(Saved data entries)
━━━━━━━━

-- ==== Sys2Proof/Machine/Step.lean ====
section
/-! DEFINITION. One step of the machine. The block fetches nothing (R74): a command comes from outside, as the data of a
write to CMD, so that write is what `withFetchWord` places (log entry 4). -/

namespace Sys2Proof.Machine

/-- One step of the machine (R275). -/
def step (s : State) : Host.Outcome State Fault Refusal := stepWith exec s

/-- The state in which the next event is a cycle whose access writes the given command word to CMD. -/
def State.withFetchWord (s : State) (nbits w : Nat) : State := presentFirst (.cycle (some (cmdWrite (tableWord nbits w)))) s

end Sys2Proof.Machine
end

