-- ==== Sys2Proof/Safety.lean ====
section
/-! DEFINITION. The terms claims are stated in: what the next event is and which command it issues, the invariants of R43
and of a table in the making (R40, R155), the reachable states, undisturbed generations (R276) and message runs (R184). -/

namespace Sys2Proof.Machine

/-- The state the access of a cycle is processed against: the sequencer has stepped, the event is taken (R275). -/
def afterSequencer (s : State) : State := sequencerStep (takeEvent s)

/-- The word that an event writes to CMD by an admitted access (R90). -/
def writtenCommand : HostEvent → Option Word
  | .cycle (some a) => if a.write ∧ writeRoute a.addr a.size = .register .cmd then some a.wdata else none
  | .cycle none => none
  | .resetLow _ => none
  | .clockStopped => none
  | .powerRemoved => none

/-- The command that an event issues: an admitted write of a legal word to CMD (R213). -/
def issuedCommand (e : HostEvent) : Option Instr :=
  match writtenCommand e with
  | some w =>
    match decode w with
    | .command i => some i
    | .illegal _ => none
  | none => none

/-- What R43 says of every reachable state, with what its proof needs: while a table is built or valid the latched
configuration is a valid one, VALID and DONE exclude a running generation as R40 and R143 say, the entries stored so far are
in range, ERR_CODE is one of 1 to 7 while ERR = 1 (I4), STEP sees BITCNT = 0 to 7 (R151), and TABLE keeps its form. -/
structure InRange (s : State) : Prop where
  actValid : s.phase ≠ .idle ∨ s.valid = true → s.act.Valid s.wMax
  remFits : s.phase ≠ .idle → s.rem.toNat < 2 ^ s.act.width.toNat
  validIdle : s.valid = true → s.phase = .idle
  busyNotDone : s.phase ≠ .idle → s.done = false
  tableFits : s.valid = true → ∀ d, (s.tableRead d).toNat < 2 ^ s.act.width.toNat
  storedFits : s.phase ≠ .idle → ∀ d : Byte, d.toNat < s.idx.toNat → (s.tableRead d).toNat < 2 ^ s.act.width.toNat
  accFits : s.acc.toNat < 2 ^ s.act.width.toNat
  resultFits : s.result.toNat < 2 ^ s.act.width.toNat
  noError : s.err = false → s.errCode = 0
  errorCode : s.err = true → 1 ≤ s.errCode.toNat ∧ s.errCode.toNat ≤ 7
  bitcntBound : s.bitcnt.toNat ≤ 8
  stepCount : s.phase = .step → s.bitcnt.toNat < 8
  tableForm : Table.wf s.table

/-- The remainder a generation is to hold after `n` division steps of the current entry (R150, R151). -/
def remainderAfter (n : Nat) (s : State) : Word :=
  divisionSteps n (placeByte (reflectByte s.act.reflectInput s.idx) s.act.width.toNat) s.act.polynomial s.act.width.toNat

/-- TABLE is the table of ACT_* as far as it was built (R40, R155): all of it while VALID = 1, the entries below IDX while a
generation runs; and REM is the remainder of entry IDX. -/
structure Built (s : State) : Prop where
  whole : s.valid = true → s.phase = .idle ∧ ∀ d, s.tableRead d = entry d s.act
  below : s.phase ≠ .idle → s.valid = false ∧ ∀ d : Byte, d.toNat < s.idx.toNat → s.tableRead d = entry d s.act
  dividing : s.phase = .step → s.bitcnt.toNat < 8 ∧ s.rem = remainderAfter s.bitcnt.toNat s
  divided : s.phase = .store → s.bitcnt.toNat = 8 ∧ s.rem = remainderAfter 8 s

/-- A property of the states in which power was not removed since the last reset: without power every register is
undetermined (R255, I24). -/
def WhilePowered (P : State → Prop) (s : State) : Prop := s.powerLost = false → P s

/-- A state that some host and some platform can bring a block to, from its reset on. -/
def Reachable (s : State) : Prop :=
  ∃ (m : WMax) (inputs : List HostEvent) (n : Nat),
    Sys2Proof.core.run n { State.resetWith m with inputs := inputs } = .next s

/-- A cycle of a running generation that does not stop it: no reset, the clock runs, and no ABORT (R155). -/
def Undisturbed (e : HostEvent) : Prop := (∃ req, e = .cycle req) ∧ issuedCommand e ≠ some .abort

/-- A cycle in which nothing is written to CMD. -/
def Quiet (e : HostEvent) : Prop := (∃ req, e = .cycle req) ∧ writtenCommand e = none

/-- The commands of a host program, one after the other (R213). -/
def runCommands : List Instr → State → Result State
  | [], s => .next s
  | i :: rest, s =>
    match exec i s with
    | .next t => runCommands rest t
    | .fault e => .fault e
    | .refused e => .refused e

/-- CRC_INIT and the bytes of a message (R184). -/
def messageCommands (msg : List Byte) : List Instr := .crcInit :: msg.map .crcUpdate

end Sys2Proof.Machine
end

━━━━━━━━

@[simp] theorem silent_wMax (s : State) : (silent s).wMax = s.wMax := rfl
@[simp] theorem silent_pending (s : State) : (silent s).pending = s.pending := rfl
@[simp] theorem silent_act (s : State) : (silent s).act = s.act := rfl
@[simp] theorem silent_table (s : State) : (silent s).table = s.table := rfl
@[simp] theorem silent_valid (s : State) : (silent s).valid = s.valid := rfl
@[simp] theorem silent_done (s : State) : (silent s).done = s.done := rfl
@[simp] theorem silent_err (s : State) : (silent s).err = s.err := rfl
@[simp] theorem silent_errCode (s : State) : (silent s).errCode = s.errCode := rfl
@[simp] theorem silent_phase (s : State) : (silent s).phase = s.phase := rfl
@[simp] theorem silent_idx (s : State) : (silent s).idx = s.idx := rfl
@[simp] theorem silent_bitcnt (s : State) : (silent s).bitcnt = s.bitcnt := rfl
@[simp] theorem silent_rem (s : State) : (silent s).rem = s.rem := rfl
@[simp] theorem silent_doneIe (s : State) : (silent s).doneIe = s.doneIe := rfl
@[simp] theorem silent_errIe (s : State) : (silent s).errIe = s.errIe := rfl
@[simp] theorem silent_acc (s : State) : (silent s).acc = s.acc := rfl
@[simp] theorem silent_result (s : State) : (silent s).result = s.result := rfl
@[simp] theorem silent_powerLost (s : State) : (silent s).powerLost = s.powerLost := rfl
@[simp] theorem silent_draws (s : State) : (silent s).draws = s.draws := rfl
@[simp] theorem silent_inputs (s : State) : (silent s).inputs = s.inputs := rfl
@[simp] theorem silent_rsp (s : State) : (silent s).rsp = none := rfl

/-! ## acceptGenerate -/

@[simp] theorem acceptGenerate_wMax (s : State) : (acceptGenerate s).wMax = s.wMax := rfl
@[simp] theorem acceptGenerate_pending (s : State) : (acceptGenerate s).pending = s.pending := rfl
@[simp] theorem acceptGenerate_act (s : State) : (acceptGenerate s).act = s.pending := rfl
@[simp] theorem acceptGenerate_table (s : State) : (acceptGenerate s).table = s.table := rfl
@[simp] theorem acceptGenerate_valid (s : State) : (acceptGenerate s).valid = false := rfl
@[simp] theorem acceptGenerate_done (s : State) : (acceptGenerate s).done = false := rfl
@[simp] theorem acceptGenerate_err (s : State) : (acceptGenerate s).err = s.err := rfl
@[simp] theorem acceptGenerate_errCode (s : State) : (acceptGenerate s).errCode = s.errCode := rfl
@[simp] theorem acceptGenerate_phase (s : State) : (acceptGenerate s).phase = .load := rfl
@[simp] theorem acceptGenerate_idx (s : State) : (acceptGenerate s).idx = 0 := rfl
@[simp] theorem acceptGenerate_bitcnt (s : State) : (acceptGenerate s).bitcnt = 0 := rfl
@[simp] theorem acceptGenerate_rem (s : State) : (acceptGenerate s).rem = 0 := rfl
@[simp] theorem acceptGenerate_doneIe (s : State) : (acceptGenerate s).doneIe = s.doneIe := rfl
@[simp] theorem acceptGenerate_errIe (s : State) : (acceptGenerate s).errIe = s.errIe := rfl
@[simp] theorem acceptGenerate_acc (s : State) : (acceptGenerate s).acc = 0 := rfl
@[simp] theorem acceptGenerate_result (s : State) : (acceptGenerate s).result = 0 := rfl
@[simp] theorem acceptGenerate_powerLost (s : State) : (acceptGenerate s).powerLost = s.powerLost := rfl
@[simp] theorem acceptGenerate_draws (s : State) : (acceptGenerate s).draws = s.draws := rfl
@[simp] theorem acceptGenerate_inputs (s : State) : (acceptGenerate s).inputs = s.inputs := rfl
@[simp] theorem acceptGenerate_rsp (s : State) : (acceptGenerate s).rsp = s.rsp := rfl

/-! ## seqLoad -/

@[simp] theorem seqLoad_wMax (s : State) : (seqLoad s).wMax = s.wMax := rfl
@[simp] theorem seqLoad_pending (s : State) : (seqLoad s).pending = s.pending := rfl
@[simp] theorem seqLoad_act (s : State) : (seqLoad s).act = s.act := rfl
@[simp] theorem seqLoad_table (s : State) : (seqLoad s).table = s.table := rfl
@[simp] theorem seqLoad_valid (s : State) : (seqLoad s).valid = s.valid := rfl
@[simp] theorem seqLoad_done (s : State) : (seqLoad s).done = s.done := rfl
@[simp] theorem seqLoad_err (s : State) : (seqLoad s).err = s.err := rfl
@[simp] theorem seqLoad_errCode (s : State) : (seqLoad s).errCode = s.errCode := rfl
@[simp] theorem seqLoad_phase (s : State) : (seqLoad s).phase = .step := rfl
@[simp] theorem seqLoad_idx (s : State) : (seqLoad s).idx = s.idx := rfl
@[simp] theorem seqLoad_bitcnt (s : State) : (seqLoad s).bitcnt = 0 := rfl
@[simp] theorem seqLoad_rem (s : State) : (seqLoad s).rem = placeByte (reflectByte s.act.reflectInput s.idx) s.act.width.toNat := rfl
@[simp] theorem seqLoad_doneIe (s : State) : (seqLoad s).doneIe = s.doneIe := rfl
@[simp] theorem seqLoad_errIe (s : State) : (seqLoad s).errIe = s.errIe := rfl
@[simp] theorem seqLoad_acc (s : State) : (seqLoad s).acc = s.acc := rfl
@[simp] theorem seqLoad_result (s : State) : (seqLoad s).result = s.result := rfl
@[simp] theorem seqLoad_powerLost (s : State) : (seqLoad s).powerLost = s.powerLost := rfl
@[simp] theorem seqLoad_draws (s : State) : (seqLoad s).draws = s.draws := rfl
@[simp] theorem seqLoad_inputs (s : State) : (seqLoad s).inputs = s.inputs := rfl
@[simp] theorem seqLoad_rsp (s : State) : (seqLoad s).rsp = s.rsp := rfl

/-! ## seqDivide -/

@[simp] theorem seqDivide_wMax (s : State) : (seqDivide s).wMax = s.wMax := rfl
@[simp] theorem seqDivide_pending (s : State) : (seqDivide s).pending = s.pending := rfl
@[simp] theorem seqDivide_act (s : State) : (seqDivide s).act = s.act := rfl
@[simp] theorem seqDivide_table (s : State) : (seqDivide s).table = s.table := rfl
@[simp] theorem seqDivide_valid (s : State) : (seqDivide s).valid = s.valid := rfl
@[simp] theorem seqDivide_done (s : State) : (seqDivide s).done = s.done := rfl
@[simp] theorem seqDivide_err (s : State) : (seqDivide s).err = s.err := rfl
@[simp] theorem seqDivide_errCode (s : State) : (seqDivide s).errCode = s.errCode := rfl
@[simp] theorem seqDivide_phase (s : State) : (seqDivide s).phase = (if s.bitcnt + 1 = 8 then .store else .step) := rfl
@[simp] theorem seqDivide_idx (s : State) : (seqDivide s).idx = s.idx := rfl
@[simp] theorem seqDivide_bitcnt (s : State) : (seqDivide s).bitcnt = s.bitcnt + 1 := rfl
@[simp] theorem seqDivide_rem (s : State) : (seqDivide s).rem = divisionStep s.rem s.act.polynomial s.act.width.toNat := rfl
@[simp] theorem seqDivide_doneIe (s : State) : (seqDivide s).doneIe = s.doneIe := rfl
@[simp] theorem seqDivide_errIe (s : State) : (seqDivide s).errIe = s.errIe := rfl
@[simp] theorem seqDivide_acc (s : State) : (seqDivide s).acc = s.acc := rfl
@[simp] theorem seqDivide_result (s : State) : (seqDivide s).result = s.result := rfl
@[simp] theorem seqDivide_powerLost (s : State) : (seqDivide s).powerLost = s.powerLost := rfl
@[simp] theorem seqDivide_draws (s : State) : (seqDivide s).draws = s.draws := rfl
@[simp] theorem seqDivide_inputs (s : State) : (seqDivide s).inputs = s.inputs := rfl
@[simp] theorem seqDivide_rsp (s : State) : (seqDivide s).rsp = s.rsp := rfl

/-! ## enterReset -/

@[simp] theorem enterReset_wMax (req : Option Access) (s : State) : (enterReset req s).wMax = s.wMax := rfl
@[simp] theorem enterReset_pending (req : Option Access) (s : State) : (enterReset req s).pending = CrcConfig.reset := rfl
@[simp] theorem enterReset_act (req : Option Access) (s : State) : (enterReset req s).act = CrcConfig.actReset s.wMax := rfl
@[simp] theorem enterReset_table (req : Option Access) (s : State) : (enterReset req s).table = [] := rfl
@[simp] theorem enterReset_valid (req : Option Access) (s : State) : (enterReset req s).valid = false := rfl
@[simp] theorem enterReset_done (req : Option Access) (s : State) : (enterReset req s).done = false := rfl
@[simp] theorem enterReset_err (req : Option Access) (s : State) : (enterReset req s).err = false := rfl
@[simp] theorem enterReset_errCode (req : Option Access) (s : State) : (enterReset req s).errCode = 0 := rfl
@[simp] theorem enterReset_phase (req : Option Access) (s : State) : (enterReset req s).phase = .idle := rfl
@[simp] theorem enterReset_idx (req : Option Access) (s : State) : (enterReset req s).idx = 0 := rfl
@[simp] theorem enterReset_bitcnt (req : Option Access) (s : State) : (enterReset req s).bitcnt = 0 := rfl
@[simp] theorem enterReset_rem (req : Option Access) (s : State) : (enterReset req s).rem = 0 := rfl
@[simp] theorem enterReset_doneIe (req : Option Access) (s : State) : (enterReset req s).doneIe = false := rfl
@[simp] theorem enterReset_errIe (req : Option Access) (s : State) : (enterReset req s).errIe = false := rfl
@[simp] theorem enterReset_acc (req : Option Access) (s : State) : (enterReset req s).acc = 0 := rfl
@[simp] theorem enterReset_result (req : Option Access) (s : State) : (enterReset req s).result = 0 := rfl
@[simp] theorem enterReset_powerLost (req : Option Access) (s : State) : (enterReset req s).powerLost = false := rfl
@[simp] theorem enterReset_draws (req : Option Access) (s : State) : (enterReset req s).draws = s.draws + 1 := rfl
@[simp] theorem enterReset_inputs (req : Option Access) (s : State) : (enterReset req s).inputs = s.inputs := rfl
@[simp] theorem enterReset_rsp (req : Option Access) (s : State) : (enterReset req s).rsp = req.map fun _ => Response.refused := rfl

━━━━━━━━

- _What you will do_: Take each line above that holds the string "cycle" and copy it.

- _Task result_:
/-- The state in which the next event is a cycle whose access writes the given command word to CMD. -/
def State.withFetchWord (s : State) (nbits w : Nat) : State := presentFirst (.cycle (some (cmdWrite (tableWord nbits w)))) s
/-- The state the access of a cycle is processed against: the sequencer has stepped, the event is taken (R275). -/
  | .cycle (some a) => if a.write ∧ writeRoute a.addr a.size = .register .cmd then some a.wdata else none
  | .cycle none => none
/-- A cycle of a running generation that does not stop it: no reset, the clock runs, and no ABORT (R155). -/
def Undisturbed (e : HostEvent) : Prop := (∃ req, e = .cycle req) ∧ issuedCommand e ≠ some .abort
/-- A cycle in which nothing is written to CMD. -/
def Quiet (e : HostEvent) : Prop := (∃ req, e = .cycle req) ∧ writtenCommand e = none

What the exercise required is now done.